Returns the vector of models ( == clients ) used in a given group

Keyword Parameters:

groups : str or [str]
One of the groups ‘world’, ‘dev’ or a tuple with both of them (which is the default).
protocol
Ignored.
objects(model_ids=None, groups=None, purposes=None, protocol=None)[source]

Returns a set of File objects for the specific query by the user.

Keyword Parameters:

model_ids : int or [int]
The ids of the clients whose files need to be retrieved. Should be a list of integral numbers from [1,40]
groups : str or [str]
One of the groups ‘world’ or ‘dev’ or a list with both of them (which is the default).
purposes : str or [str]
One of the purposes ‘enroll’ or ‘probe’ or a list with both of them (which is the default). This field is ignored when the group ‘world’ is selected.
protocol
Ignored.

Returns: A list of File’s considering all the filtering criteria.

paths(file_ids, prefix=None, suffix=None, preserve_order=True)[source]

Returns a full file paths considering particular file ids, a given directory and an extension

Keyword Parameters:

file_ids : int or [int]
The list of ids of the File objects in the database.
prefix : str
The bit of path to be prepended to the filename stem
suffix : str
The extension determines the suffix that will be appended to the filename stem.
preserve_order : bool
Ignored since the order is always preserved.

Returns a list (that may be empty) of the fully constructed paths given the file ids.

reverse(paths, preserve_order=True)[source]

Reverses the lookup: from certain paths, return a list of File objects

Keyword Parameters:

paths : [str]
The filename stems to query for. This object should be a python iterable (such as a tuple or list)
preserve_order : bool
Ignored since the order is always preserved.

Returns a list (that may be empty).

class bob.db.atnt.File(client_id, client_file_id)[source]

Bases: bob.db.base.File

Files of this database are composed from the client id and a file id.

static from_file_id(file_id)[source]

Returns the File object for a given file_id

static from_path(path)[source]

Returns the File object for a given path

load(directory=None, extension='.hdf5')[source]

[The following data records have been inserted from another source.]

-- ==== Sys2Proof/Laws/State.lean ====
section
/-! SUPPORT. One lemma per named update and field of State that the update does not touch: the field stays. -/
namespace Sys2Proof.Machine

variable (s : State)

/-! `State.put` changes `od` alone. -/

@[simp] theorem State.put_pending (i j : Nat) (v : Word) : (s.put i j v).pending = s.pending := rfl
@[simp] theorem State.put_now (i j : Nat) (v : Word) : (s.put i j v).now = s.now := rfl
@[simp] theorem State.put_mem (i j : Nat) (v : Word) : (s.put i j v).mem = s.mem := rfl
@[simp] theorem State.put_free (i j : Nat) (v : Word) : (s.put i j v).free = s.free := rfl
@[simp] theorem State.put_resp (i j : Nat) (v : Word) : (s.put i j v).resp = s.resp := rfl
@[simp] theorem State.put_masters (i j : Nat) (v : Word) : (s.put i j v).masters = s.masters := rfl
@[simp] theorem State.put_raised (i j : Nat) (v : Word) : (s.put i j v).raised = s.raised := rfl
@[simp] theorem State.put_postNet (i j : Nat) (v : Word) : (s.put i j v).postNet = s.postNet := rfl
@[simp] theorem State.put_postTurn (i j : Nat) (v : Word) : (s.put i j v).postTurn = s.postTurn := rfl
@[simp] theorem State.put_clk (i j : Nat) (v : Word) : (s.put i j v).clk = s.clk := rfl
@[simp] theorem State.put_tide (i j : Nat) (v : Word) : (s.put i j v).tide = s.tide := rfl
@[simp] theorem State.put_engines (i j : Nat) (v : Word) : (s.put i j v).engines = s.engines := rfl
@[simp] theorem State.put_pool (i j : Nat) (v : Word) : (s.put i j v).pool = s.pool := rfl
@[simp] theorem State.put_posted (i j : Nat) (v : Word) : (s.put i j v).posted = s.posted := rfl
@[simp] theorem State.put_ports (i j : Nat) (v : Word) : (s.put i j v).ports = s.ports := rfl
@[simp] theorem State.put_dbg (i j : Nat) (v : Word) : (s.put i j v).dbg = s.dbg := rfl
@[simp] theorem State.put_ecc (i j : Nat) (v : Word) : (s.put i j v).ecc = s.ecc := rfl
@[simp] theorem State.put_startup (i j : Nat) (v : Word) : (s.put i j v).startup = s.startup := rfl
@[simp] theorem State.put_fm (i j : Nat) (v : Word) : (s.put i j v).fm = s.fm := rfl
@[simp] theorem State.put_irq (i j : Nat) (v : Word) : (s.put i j v).irq = s.irq := rfl
@[simp] theorem State.put_sense (i j : Nat) (v : Word) : (s.put i j v).sense = s.sense := rfl
@[simp] theorem State.put_phases (i j : Nat) (v : Word) : (s.put i j v).phases = s.phases := rfl
@[simp] theorem State.put_rails (i j : Nat) (v : Word) : (s.put i j v).rails = s.rails := rfl
@[simp] theorem State.put_measures (i j : Nat) (v : Word) : (s.put i j v).measures = s.measures := rfl
@[simp] theorem State.put_chg (i j : Nat) (v : Word) : (s.put i j v).chg = s.chg := rfl
@[simp] theorem State.put_aon (i j : Nat) (v : Word) : (s.put i j v).aon = s.aon := rfl
@[simp] theorem State.put_gauge (i j : Nat) (v : Word) : (s.put i j v).gauge = s.gauge := rfl
@[simp] theorem State.put_nv (i j : Nat) (v : Word) : (s.put i j v).nv = s.nv := rfl
@[simp] theorem State.put_hka (i j : Nat) (v : Word) : (s.put i j v).hka = s.hka := rfl
@[simp] theorem State.put_tacho (i j : Nat) (v : Word) : (s.put i j v).tacho = s.tacho := rfl
@[simp] theorem State.put_sup (i j : Nat) (v : Word) : (s.put i j v).sup = s.sup := rfl
@[simp] theorem State.put_gds (i j : Nat) (v : Word) : (s.put i j v).gds = s.gds := rfl
@[simp] theorem State.put_seq (i j : Nat) (v : Word) : (s.put i j v).seq = s.seq := rfl
@[simp] theorem State.put_dom (i j : Nat) (v : Word) : (s.put i j v).dom = s.dom := rfl
@[simp] theorem State.put_can (i j : Nat) (v : Word) : (s.put i j v).can = s.can := rfl
@[simp] theorem State.put_agent (i j : Nat) (v : Word) : (s.put i j v).agent = s.agent := rfl
@[simp] theorem State.put_bulk (i j : Nat) (v : Word) : (s.put i j v).bulk = s.bulk := rfl
@[simp] theorem State.put_auth (i j : Nat) (v : Word) : (s.put i j v).auth = s.auth := rfl
@[simp] theorem State.put_twb (i j : Nat) (v : Word) : (s.put i j v).twb = s.twb := rfl
@[simp] theorem State.put_canary (i j : Nat) (v : Word) : (s.put i j v).canary = s.canary := rfl
@[simp] theorem State.put_col (i j : Nat) (v : Word) : (s.put i j v).col = s.col := rfl
@[simp] theorem State.put_rtc (i j : Nat) (v : Word) : (s.put i j v).rtc = s.rtc := rfl
@[simp] theorem State.put_assayer (i j : Nat) (v : Word) : (s.put i j v).assayer = s.assayer := rfl
@[simp] theorem State.put_life (i j : Nat) (v : Word) : (s.put i j v).life = s.life := rfl
@[simp] theorem State.put_fwt (i j : Nat) (v : Word) : (s.put i j v).fwt = s.fwt := rfl
@[simp] theorem State.put_cyc (i j : Nat) (v : Word) : (s.put i j v).cyc = s.cyc := rfl
@[simp] theorem State.put_real (i j : Nat) (v : Word) : (s.put i j v).real = s.real := rfl
@[simp] theorem State.put_sckFrom (i j : Nat) (v : Word) : (s.put i j v).sckFrom = s.sckFrom := rfl
@[simp] theorem State.put_memByte (i j : Nat) (v : Word) (x : Nat) : (s.put i j v).memByte x = s.memByte x := rfl
@[simp] theorem State.put_master (i j : Nat) (v : Word) (x : Master) : (s.put i j v).master x = s.master x := rfl
@[simp] theorem State.put_t (i j : Nat) (v : Word) : (s.put i j v).t = s.t := rfl
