-- ==== Sys2Proof/Laws/Ops.lean ====
section
/-! SUPPORT. What the shared operations do, said once: object words, memory bytes, canonical forms, the access path. -/
namespace Sys2Proof.Machine

/-! ### Object words -/

/-- Two object words with one key are one word. -/
theorem objKey_inj {i j i' j' : Nat} (hj : j < 256) (hj' : j' < 256) (h : objKey i j = objKey i' j') : i = i' ∧ j = j' := by
  unfold objKey at h; omega

/-- A word reads as what was last written to it, any other word as before. -/
@[simp] theorem State.put_obj (s : State) (i j : Nat) (v : Word) (x y : Nat) :
    (s.put i j v).obj x y = if objKey x y = objKey i j then v else s.obj x y := by
  unfold State.put State.obj
  by_cases h : objKey x y = objKey i j
  · simp [h]
  · simp [h, Sparse.get_put_other odDefault s.od _ _ v h]

theorem State.put_obj_self (s : State) (i j : Nat) (v : Word) : (s.put i j v).obj i j = v := by simp

theorem State.put_obj_other (s : State) (i j : Nat) (v : Word) (x y : Nat) (h : objKey x y ≠ objKey i j) :
    (s.put i j v).obj x y = s.obj x y := by simp [h]

@[simp] theorem State.putN_obj (s : State) (i j n x y : Nat) :
    (s.putN i j n).obj x y = if objKey x y = objKey i j then BitVec.ofNat 32 n else s.obj x y := State.put_obj ..

@[simp] theorem State.putI_obj (s : State) (i j : Nat) (n : Int) (x y : Nat) :
    (s.putI i j n).obj x y = if objKey x y = objKey i j then word32 n else s.obj x y := State.put_obj ..

@[simp] theorem State.setBits_obj (s : State) (i j m x y : Nat) :
    (s.setBits i j m).obj x y = if objKey x y = objKey i j then s.obj i j ||| BitVec.ofNat 32 m else s.obj x y :=
  State.put_obj ..

@[simp] theorem State.clrBits_obj (s : State) (i j m x y : Nat) :
    (s.clrBits i j m).obj x y = if objKey x y = objKey i j then s.obj i j &&& ~~~ BitVec.ofNat 32 m else s.obj x y :=
  State.put_obj ..

@[simp] theorem State.add_obj (s : State) (i j w n x y : Nat) :
    (s.add i j w n).obj x y = if objKey x y = objKey i j then BitVec.ofNat 32 (satN w (s.nat i j + n)) else s.obj x y :=
  State.put_obj ..

@[simp] theorem State.bump_obj (s : State) (i j w x y : Nat) :
    (s.bump i j w).obj x y = if objKey x y = objKey i j then BitVec.ofNat 32 (satN w (s.nat i j + 1)) else s.obj x y :=
  State.put_obj ..

@[simp] theorem State.sub_obj (s : State) (i j n x y : Nat) :
    (s.sub i j n).obj x y = if objKey x y = objKey i j then BitVec.ofNat 32 (s.nat i j - n) else s.obj x y :=
  State.put_obj ..

/-! ### Memory bytes -/

/-- A byte reads as what was last written to it, any other byte as before. -/
@[simp] theorem State.putByte_memByte (s : State) (a : Nat) (b : Byte) (x : Nat) :
    (s.putByte a b).memByte x = if x = a then b else s.memByte x := by
  unfold State.putByte State.memByte
  by_cases h : x = a
  · simp [h]
  · simp [h, Sparse.get_put_other memDefault s.mem _ _ b h]

theorem State.putWord_memByte (s : State) (a : Nat) (v : Word) (x : Nat) :
    (s.putWord a v).memByte x =
      if x = a then byteOf v 0 else if x = a + 1 then byteOf v 1 else if x = a + 2 then byteOf v 2
      else if x = a + 3 then byteOf v 3 else s.memByte x := by
  unfold State.putWord
  simp only [State.putByte_memByte]
  repeat' split
  all_goals first | rfl | omega

theorem bytesWord_byteOf (v : Word) : bytesWord (byteOf v 0) (byteOf v 1) (byteOf v 2) (byteOf v 3) = v := by
  apply BitVec.eq_of_toNat_eq
  have hv := v.isLt
  have hm : ∀ n : Nat, n % 2 ^ 8 < 2 ^ 8 := fun n => Nat.mod_lt _ (by norm_num)
  simp only [bytesWord, byteOf, BitVec.toNat_append, BitVec.toNat_setWidth, BitVec.toNat_ushiftRight, Nat.shiftRight_eq_div_pow]
  rw [← Nat.shiftLeft_add_eq_or_of_lt (hm _), ← Nat.shiftLeft_add_eq_or_of_lt (hm _), ← Nat.shiftLeft_add_eq_or_of_lt (hm _)]
  simp only [Nat.shiftLeft_eq]
  omega

/-- A word reads as it was written. -/
theorem State.putWord_memWord (s : State) (a : Nat) (v : Word) : (s.putWord a v).memWord a = v := by
  unfold State.memWord
  simp only [State.putWord_memByte]
  simp [bytesWord_byteOf]

/-- Bytes outside a written word read as before. -/
theorem State.putWord_memByte_other (s : State) (a : Nat) (v : Word) (x : Nat) (h : x < a ∨ a + 4 ≤ x) :
    (s.putWord a v).memByte x = s.memByte x := by
  rw [State.putWord_memByte]
  repeat' split
  all_goals first | rfl | omega

/-- A cleared region reads as unwritten memory, the rest as before. -/
theorem State.clearMem_memByte (s : State) (lo size x : Nat) :
    (s.clearMem lo size).memByte x = if lo ≤ x ∧ x < lo + size then memDefault x else s.memByte x := by
  unfold State.clearMem State.memByte
  rw [Sparse.get_filter memDefault (fun a => decide (a < lo) || decide (lo + size ≤ a)) s.mem x]
  by_cases h : lo ≤ x ∧ x < lo + size
  · have h1 : ¬ x < lo := by omega
    have h2 : ¬ lo + size ≤ x := by omega
    simp [h, h1, h2]
  · have h1 : x < lo ∨ lo + size ≤ x := by omega
    simp [h1, h]

/-! ### Canonical forms -/

/-- Writing an object word keeps the store canonical. -/
theorem State.put_wf (s : State) (i j : Nat) (v : Word) (h : Objects.wf s.od = true) : Objects.wf (s.put i j v).od = true :=
  Sparse.wf_put odDefault s.od _ v h

/-- Writing a byte keeps memory canonical. -/
theorem State.putByte_wf (s : State) (a : Nat) (b : Byte) (h : Memory.wf s.mem = true) :
    Memory.wf (s.putByte a b).mem = true := Sparse.wf_put memDefault s.mem a b h

/-- Writing a word keeps memory canonical. -/
theorem State.putWord_wf (s : State) (a : Nat) (v : Word) (h : Memory.wf s.mem = true) :
    Memory.wf (s.putWord a v).mem = true := by
  unfold State.putWord
  exact State.putByte_wf _ _ _ (State.putByte_wf _ _ _ (State.putByte_wf _ _ _ (State.putByte_wf _ _ _ h)))

/-- Writing a run of bytes keeps memory canonical. -/
theorem State.putBytes_wf (s : State) (a : Nat) (l : List Byte) (h : Memory.wf s.mem = true) :
    Memory.wf (s.putBytes a l).mem = true := by
  induction l generalizing s a with
  | nil => exact h
  | cons b t ih => exact ih _ _ (State.putByte_wf s a b h)

/-- Clearing a region keeps memory canonical. -/
theorem State.clearMem_wf (s : State) (lo size : Nat) (h : Memory.wf s.mem = true) :
    Memory.wf (s.clearMem lo size).mem = true := Sparse.wf_filter memDefault _ s.mem h

/-! ### The access path -/

/-- A write whose master can make no access changes nothing. -/
theorem accessWrite_dead (s : State) (w : Wr) (auth : Bool) (i j : Nat) (eff : WEff) (h : masterLive s w.master = false) :
    accessWrite s w auth i j eff = s := by
  simp [accessWrite, h]

/-- A write that passes the checks ends as its object's effect says. -/
theorem accessWrite_accepted (s : State) (w : Wr) (auth : Bool) (i j : Nat) (eff : WEff)
    (h : masterLive s w.master = true) (hc : checkWrite s w auth i j = .accepted) :
    accessWrite s w auth i j eff =
      endWrite (eff (typedWrite w i j) auth s).2 w.master i j (eff (typedWrite w i j) auth s).1
        (rangeResp i j w (eff (typedWrite w i j) auth s).1) := by
  simp [accessWrite, accessResult, h, hc]

/-- A write that the checks refuse changes nothing but the master's record, the counts, the answer and what an engine's
exception does. -/
theorem accessWrite_refused (s : State) (w : Wr) (auth : Bool) (i j : Nat) (eff : WEff)
    (h : masterLive s w.master = true) (hc : checkWrite s w auth i j ≠ .accepted) :
    accessWrite s w auth i j eff =
      endWrite s w.master i j (checkWrite s w auth i j) (rangeResp i j w (checkWrite s w auth i j)) := by
  unfold accessWrite accessResult
  rw [if_neg (by simp [h])]
  cases hr : checkWrite s w auth i j <;> first | exact absurd hr hc | rfl

/-- An accepted write leaves the counts of refused accesses and raises nothing. -/
theorem endWrite_accepted (s : State) (m : Master) (i j : Nat) (r : Resp) :
    endWrite s m i j .accepted r = { recordWrite s m i j .accepted with resp := some r } := by
  cases m <;> simp [endWrite, countRefusal, faultAccess, Res.faults]

end Sys2Proof.Machine
end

Loads the data at the specified location and using the given extension. Override it if you need to load differently.

Keyword Parameters:

data
The data blob to be saved (normally a numpy.ndarray).
directory
[optional] If not empty or None, this directory is prefixed to the final file destination
extension
[optional] The extension of the filename - this will control the type of output and the codec for saving the input blob.
m_valid_file_ids = set([1, 2, 3, 4, 5, 6, 7, 8, 9, 10])
make_path(directory=None, extension=None)[source]

Wraps the current path so that a complete path is formed

Keyword Parameters:

directory
An optional directory name that will be prefixed to the returned result.
extension
An optional extension that will be suffixed to the returned filename. The extension normally includes the leading . character as in .jpg or .hdf5.

Returns a string containing the newly generated file path.

save(data, directory=None, extension='.hdf5', create_directories=True)[source]

Saves the input data at the specified location and using the given extension. Override it if you need to save differently.

Keyword Parameters:

data
The data blob to be saved (normally a numpy.ndarray).
directory
[optional] If not empty or None, this directory is prefixed to the final file destination
extension
[optional] The extension of the filename - this will control the type of output and the codec for saving the input blob.